Helping animals to take their medicine
Press release
11 August 2009
When it comes to disease in animals, herpesviruses are among the worst, according to Dr Joanne Devlin.
The veterinarian and lecturer in Veterinary Public Health and Epidemiology at the University of Melbourne's Faculty of Veterinary Science is on a mission to learn more about the viruses in a bid to develop new vaccines to protect and control them in mammals and birds.
She is one of six young Victorian scientists to win a prestigious 2009 Victoria Fellowship. She received the Fellowship on Tuesday 28 July at a gala function at Government House from the Governor of Victoria, Professor David de Kretser, AC.
The Victoria Fellowships, each worth $18,000, were first awarded by the Victorian Government in 1998 to recognise young researchers with leadership potential and to enhance their future careers, while developing new ideas which could offer commercial benefit to Victoria.
To date, much of her work has focused on a contagious respiratory disease in poultry, known as laryngotracheitis virus. She has identified a viral protein (glycoprotein G) that is critical for this herpesvirus to cause disease.
Dr Devlin will use her fellowship to work at the Institute for Animal Health in the United Kingdom to learn more about how glycoprotein G interacts with the immune system of birds. She hopes that the fellowship will help achieve a better understanding of how herpesviruses cause disease in their hosts. This knowledge will be used to develop a new generation of vaccines to control disease in a wide range of animal species, including animals in our economically important poultry and equine industries.
To complement the Victoria Fellowship, Dr Devlin also received a $5000 grant from the Australian-French Association for Science and Technology (AFAS) and the Forum for European-Australian Science & Technology Cooperation (FEAST). The grant is awarded to three Victoria Fellowship winners whose research features an environmental element.

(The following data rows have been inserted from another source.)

/-! ### `Dev.setAngle` writes `ang` alone -/

@[simp] theorem Dev.setAngle_tsc (d : Dev) (n : Nat) (x : Ang) : (d.setAngle n x).tsc = d.tsc := rfl
@[simp] theorem Dev.setAngle_mode (d : Dev) (n : Nat) (x : Ang) : (d.setAngle n x).mode = d.mode := rfl
@[simp] theorem Dev.setAngle_regs (d : Dev) (n : Nat) (x : Ang) : (d.setAngle n x).regs = d.regs := rfl
@[simp] theorem Dev.setAngle_holding (d : Dev) (n : Nat) (x : Ang) : (d.setAngle n x).holding = d.holding := rfl
@[simp] theorem Dev.setAngle_shadow (d : Dev) (n : Nat) (x : Ang) : (d.setAngle n x).shadow = d.shadow := rfl
@[simp] theorem Dev.setAngle_fresh (d : Dev) (n : Nat) (x : Ang) : (d.setAngle n x).fresh = d.fresh := rfl
@[simp] theorem Dev.setAngle_wrHold (d : Dev) (n : Nat) (x : Ang) : (d.setAngle n x).wrHold = d.wrHold := rfl
@[simp] theorem Dev.setAngle_wrFresh (d : Dev) (n : Nat) (x : Ang) : (d.setAngle n x).wrFresh = d.wrFresh := rfl
@[simp] theorem Dev.setAngle_completions (d : Dev) (n : Nat) (x : Ang) : (d.setAngle n x).completions = d.completions := rfl
@[simp] theorem Dev.setAngle_out (d : Dev) (n : Nat) (x : Ang) : (d.setAngle n x).out = d.out := rfl
@[simp] theorem Dev.setAngle_free (d : Dev) (n : Nat) (x : Ang) : (d.setAngle n x).free = d.free := rfl
@[simp] theorem Dev.setAngle_recOrder (d : Dev) (n : Nat) (x : Ang) : (d.setAngle n x).recOrder = d.recOrder := rfl
@[simp] theorem Dev.setAngle_recq (d : Dev) (n : Nat) (x : Ang) : (d.setAngle n x).recq = d.recq := rfl
@[simp] theorem Dev.setAngle_skips (d : Dev) (n : Nat) (x : Ang) : (d.setAngle n x).skips = d.skips := rfl
@[simp] theorem Dev.setAngle_vecLast (d : Dev) (n : Nat) (x : Ang) : (d.setAngle n x).vecLast = d.vecLast := rfl
@[simp] theorem Dev.setAngle_clk (d : Dev) (n : Nat) (x : Ang) : (d.setAngle n x).clk = d.clk := rfl
@[simp] theorem Dev.setAngle_afe (d : Dev) (n : Nat) (x : Ang) : (d.setAngle n x).afe = d.afe := rfl
@[simp] theorem Dev.setAngle_afeCh (d : Dev) (n : Nat) (x : Ang) : (d.setAngle n x).afeCh = d.afeCh := rfl
@[simp] theorem Dev.setAngle_aux (d : Dev) (n : Nat) (x : Ang) : (d.setAngle n x).aux = d.aux := rfl
@[simp] theorem Dev.setAngle_fltCh (d : Dev) (n : Nat) (x : Ang) : (d.setAngle n x).fltCh = d.fltCh := rfl
@[simp] theorem Dev.setAngle_coef (d : Dev) (n : Nat) (x : Ang) : (d.setAngle n x).coef = d.coef := rfl
@[simp] theorem Dev.setAngle_taps (d : Dev) (n : Nat) (x : Ang) : (d.setAngle n x).taps = d.taps := rfl
@[simp] theorem Dev.setAngle_insts (d : Dev) (n : Nat) (x : Ang) : (d.setAngle n x).insts = d.insts := rfl
@[simp] theorem Dev.setAngle_svPart (d : Dev) (n : Nat) (x : Ang) : (d.setAngle n x).svPart = d.svPart := rfl
@[simp] theorem Dev.setAngle_svIn (d : Dev) (n : Nat) (x : Ang) : (d.setAngle n x).svIn = d.svIn := rfl
@[simp] theorem Dev.setAngle_fr (d : Dev) (n : Nat) (x : Ang) : (d.setAngle n x).fr = d.fr := rfl
@[simp] theorem Dev.setAngle_svi (d : Dev) (n : Nat) (x : Ang) : (d.setAngle n x).svi = d.svi := rfl
@[simp] theorem Dev.setAngle_seam (d : Dev) (n : Nat) (x : Ang) : (d.setAngle n x).seam = d.seam := rfl
@[simp] theorem Dev.setAngle_twu (d : Dev) (n : Nat) (x : Ang) : (d.setAngle n x).twu = d.twu := rfl
@[simp] theorem Dev.setAngle_fio (d : Dev) (n : Nat) (x : Ang) : (d.setAngle n x).fio = d.fio := rfl
@[simp] theorem Dev.setAngle_asy (d : Dev) (n : Nat) (x : Ang) : (d.setAngle n x).asy = d.asy := rfl
@[simp] theorem Dev.setAngle_tlk (d : Dev) (n : Nat) (x : Ang) : (d.setAngle n x).tlk = d.tlk := rfl
@[simp] theorem Dev.setAngle_tly (d : Dev) (n : Nat) (x : Ang) : (d.setAngle n x).tly = d.tly := rfl
@[simp] theorem Dev.setAngle_net (d : Dev) (n : Nat) (x : Ang) : (d.setAngle n x).net = d.net := rfl
@[simp] theorem Dev.setAngle_recMem (d : Dev) (n : Nat) (x : Ang) : (d.setAngle n x).recMem = d.recMem := rfl
@[simp] theorem Dev.setAngle_bad (d : Dev) (n : Nat) (x : Ang) : (d.setAngle n x).bad = d.bad := rfl
@[simp] theorem Dev.setAngle_mov (d : Dev) (n : Nat) (x : Ang) : (d.setAngle n x).mov = d.mov := rfl
@[simp] theorem Dev.setAngle_pcie (d : Dev) (n : Nat) (x : Ang) : (d.setAngle n x).pcie = d.pcie := rfl
@[simp] theorem Dev.setAngle_field (d : Dev) (n : Nat) (x : Ang) : (d.setAngle n x).field = d.field := rfl
@[simp] theorem Dev.setAngle_opsec0 (d : Dev) (n : Nat) (x : Ang) : (d.setAngle n x).opsec0 = d.opsec0 := rfl
@[simp] theorem Dev.setAngle_fareaCnt (d : Dev) (n : Nat) (x : Ang) : (d.setAngle n x).fareaCnt = d.fareaCnt := rfl
@[simp] theorem Dev.setAngle_hfr (d : Dev) (n : Nat) (x : Ang) : (d.setAngle n x).hfr = d.hfr := rfl
@[simp] theorem Dev.setAngle_sage (d : Dev) (n : Nat) (x : Ang) : (d.setAngle n x).sage = d.sage := rfl
@[simp] theorem Dev.setAngle_halves (d : Dev) (n : Nat) (x : Ang) : (d.setAngle n x).halves = d.halves := rfl
@[simp] theorem Dev.setAngle_lockQ (d : Dev) (n : Nat) (x : Ang) : (d.setAngle n x).lockQ = d.lockQ := rfl
@[simp] theorem Dev.setAngle_lockSup (d : Dev) (n : Nat) (x : Ang) : (d.setAngle n x).lockSup = d.lockSup := rfl
@[simp] theorem Dev.setAngle_pps (d : Dev) (n : Nat) (x : Ang) : (d.setAngle n x).pps = d.pps := rfl
@[simp] theorem Dev.setAngle_nv (d : Dev) (n : Nat) (x : Ang) : (d.setAngle n x).nv = d.nv := rfl

/-! ### `Dev.setAfeChan` writes `afeCh` alone -/

@[simp] theorem Dev.setAfeChan_tsc (d : Dev) (c : Nat) (x : AfeCh) : (d.setAfeChan c x).tsc = d.tsc := rfl
@[simp] theorem Dev.setAfeChan_mode (d : Dev) (c : Nat) (x : AfeCh) : (d.setAfeChan c x).mode = d.mode := rfl
@[simp] theorem Dev.setAfeChan_regs (d : Dev) (c : Nat) (x : AfeCh) : (d.setAfeChan c x).regs = d.regs := rfl
@[simp] theorem Dev.setAfeChan_holding (d : Dev) (c : Nat) (x : AfeCh) : (d.setAfeChan c x).holding = d.holding := rfl
@[simp] theorem Dev.setAfeChan_shadow (d : Dev) (c : Nat) (x : AfeCh) : (d.setAfeChan c x).shadow = d.shadow := rfl
@[simp] theorem Dev.setAfeChan_fresh (d : Dev) (c : Nat) (x : AfeCh) : (d.setAfeChan c x).fresh = d.fresh := rfl
@[simp] theorem Dev.setAfeChan_wrHold (d : Dev) (c : Nat) (x : AfeCh) : (d.setAfeChan c x).wrHold = d.wrHold := rfl
@[simp] theorem Dev.setAfeChan_wrFresh (d : Dev) (c : Nat) (x : AfeCh) : (d.setAfeChan c x).wrFresh = d.wrFresh := rfl
@[simp] theorem Dev.setAfeChan_completions (d : Dev) (c : Nat) (x : AfeCh) : (d.setAfeChan c x).completions = d.completions := rfl
@[simp] theorem Dev.setAfeChan_out (d : Dev) (c : Nat) (x : AfeCh) : (d.setAfeChan c x).out = d.out := rfl
@[simp] theorem Dev.setAfeChan_free (d : Dev) (c : Nat) (x : AfeCh) : (d.setAfeChan c x).free = d.free := rfl
@[simp] theorem Dev.setAfeChan_recOrder (d : Dev) (c : Nat) (x : AfeCh) : (d.setAfeChan c x).recOrder = d.recOrder := rfl
@[simp] theorem Dev.setAfeChan_recq (d : Dev) (c : Nat) (x : AfeCh) : (d.setAfeChan c x).recq = d.recq := rfl
@[simp] theorem Dev.setAfeChan_skips (d : Dev) (c : Nat) (x : AfeCh) : (d.setAfeChan c x).skips = d.skips := rfl
@[simp] theorem Dev.setAfeChan_vecLast (d : Dev) (c : Nat) (x : AfeCh) : (d.setAfeChan c x).vecLast = d.vecLast := rfl
@[simp] theorem Dev.setAfeChan_clk (d : Dev) (c : Nat) (x : AfeCh) : (d.setAfeChan c x).clk = d.clk := rfl
@[simp] theorem Dev.setAfeChan_ang (d : Dev) (c : Nat) (x : AfeCh) : (d.setAfeChan c x).ang = d.ang := rfl
@[simp] theorem Dev.setAfeChan_afe (d : Dev) (c : Nat) (x : AfeCh) : (d.setAfeChan c x).afe = d.afe := rfl
@[simp] theorem Dev.setAfeChan_aux (d : Dev) (c : Nat) (x : AfeCh) : (d.setAfeChan c x).aux = d.aux := rfl
@[simp] theorem Dev.setAfeChan_fltCh (d : Dev) (c : Nat) (x : AfeCh) : (d.setAfeChan c x).fltCh = d.fltCh := rfl
@[simp] theorem Dev.setAfeChan_coef (d : Dev) (c : Nat) (x : AfeCh) : (d.setAfeChan c x).coef = d.coef := rfl
@[simp] theorem Dev.setAfeChan_taps (d : Dev) (c : Nat) (x : AfeCh) : (d.setAfeChan c x).taps = d.taps := rfl
@[simp] theorem Dev.setAfeChan_insts (d : Dev) (c : Nat) (x : AfeCh) : (d.setAfeChan c x).insts = d.insts := rfl
@[simp] theorem Dev.setAfeChan_svPart (d : Dev) (c : Nat) (x : AfeCh) : (d.setAfeChan c x).svPart = d.svPart := rfl
@[simp] theorem Dev.setAfeChan_svIn (d : Dev) (c : Nat) (x : AfeCh) : (d.setAfeChan c x).svIn = d.svIn := rfl
@[simp] theorem Dev.setAfeChan_fr (d : Dev) (c : Nat) (x : AfeCh) : (d.setAfeChan c x).fr = d.fr := rfl
@[simp] theorem Dev.setAfeChan_svi (d : Dev) (c : Nat) (x : AfeCh) : (d.setAfeChan c x).svi = d.svi := rfl
@[simp] theorem Dev.setAfeChan_seam (d : Dev) (c : Nat) (x : AfeCh) : (d.setAfeChan c x).seam = d.seam := rfl
@[simp] theorem Dev.setAfeChan_twu (d : Dev) (c : Nat) (x : AfeCh) : (d.setAfeChan c x).twu = d.twu := rfl
@[simp] theorem Dev.setAfeChan_fio (d : Dev) (c : Nat) (x : AfeCh) : (d.setAfeChan c x).fio = d.fio := rfl
@[simp] theorem Dev.setAfeChan_asy (d : Dev) (c : Nat) (x : AfeCh) : (d.setAfeChan c x).asy = d.asy := rfl
@[simp] theorem Dev.setAfeChan_tlk (d : Dev) (c : Nat) (x : AfeCh) : (d.setAfeChan c x).tlk = d.tlk := rfl
@[simp] theorem Dev.setAfeChan_tly (d : Dev) (c : Nat) (x : AfeCh) : (d.setAfeChan c x).tly = d.tly := rfl
@[simp] theorem Dev.setAfeChan_net (d : Dev) (c : Nat) (x : AfeCh) : (d.setAfeChan c x).net = d.net := rfl
@[simp] theorem Dev.setAfeChan_recMem (d : Dev) (c : Nat) (x : AfeCh) : (d.setAfeChan c x).recMem = d.recMem := rfl
@[simp] theorem Dev.setAfeChan_bad (d : Dev) (c : Nat) (x : AfeCh) : (d.setAfeChan c x).bad = d.bad := rfl
@[simp] theorem Dev.setAfeChan_mov (d : Dev) (c : Nat) (x : AfeCh) : (d.setAfeChan c x).mov = d.mov := rfl
@[simp] theorem Dev.setAfeChan_pcie (d : Dev) (c : Nat) (x : AfeCh) : (d.setAfeChan c x).pcie = d.pcie := rfl
@[simp] theorem Dev.setAfeChan_field (d : Dev) (c : Nat) (x : AfeCh) : (d.setAfeChan c x).field = d.field := rfl
@[simp] theorem Dev.setAfeChan_opsec0 (d : Dev) (c : Nat) (x : AfeCh) : (d.setAfeChan c x).opsec0 = d.opsec0 := rfl
@[simp] theorem Dev.setAfeChan_fareaCnt (d : Dev) (c : Nat) (x : AfeCh) : (d.setAfeChan c x).fareaCnt = d.fareaCnt := rfl
@[simp] theorem Dev.setAfeChan_hfr (d : Dev) (c : Nat) (x : AfeCh) : (d.setAfeChan c x).hfr = d.hfr := rfl
@[simp] theorem Dev.setAfeChan_sage (d : Dev) (c : Nat) (x : AfeCh) : (d.setAfeChan c x).sage = d.sage := rfl
@[simp] theorem Dev.setAfeChan_halves (d : Dev) (c : Nat) (x : AfeCh) : (d.setAfeChan c x).halves = d.halves := rfl
@[simp] theorem Dev.setAfeChan_lockQ (d : Dev) (c : Nat) (x : AfeCh) : (d.setAfeChan c x).lockQ = d.lockQ := rfl
@[simp] theorem Dev.setAfeChan_lockSup (d : Dev) (c : Nat) (x : AfeCh) : (d.setAfeChan c x).lockSup = d.lockSup := rfl
@[simp] theorem Dev.setAfeChan_pps (d : Dev) (c : Nat) (x : AfeCh) : (d.setAfeChan c x).pps = d.pps := rfl
@[simp] theorem Dev.setAfeChan_nv (d : Dev) (c : Nat) (x : AfeCh) : (d.setAfeChan c x).nv = d.nv := rfl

Dr Devlin will use her AFAS-FEAST France Fellowship to extend her study mission with a visit to researchers at l’Institut National de la Recherche Agronomique (INRA) in France. The Virus, Innate Immunity and Signalling team at INRA use specialised molecular techniques to investigate virus-host interactions—techniques which Dr Devlin hopes to establish in the Faculty of Veterinary Science microbiology laboratory to advance her studies of glycoprotein G.
The Victoria Fellowship will help Dr Devlin build on her suite of research, which has resulted in a new vaccine to control disease caused by ILTV in poultry. Her research findings have been published in leading international science journals.
Dr. Devlin graduated with a Bachelor of Veterinary Science (Honours) from the University of Sydney in 2001 and worked in private veterinary practice in Victoria before completing a PhD in microbiology at the University of Melbourne. As well as lecturing, she is an Australian Research Council post-doctoral research fellow.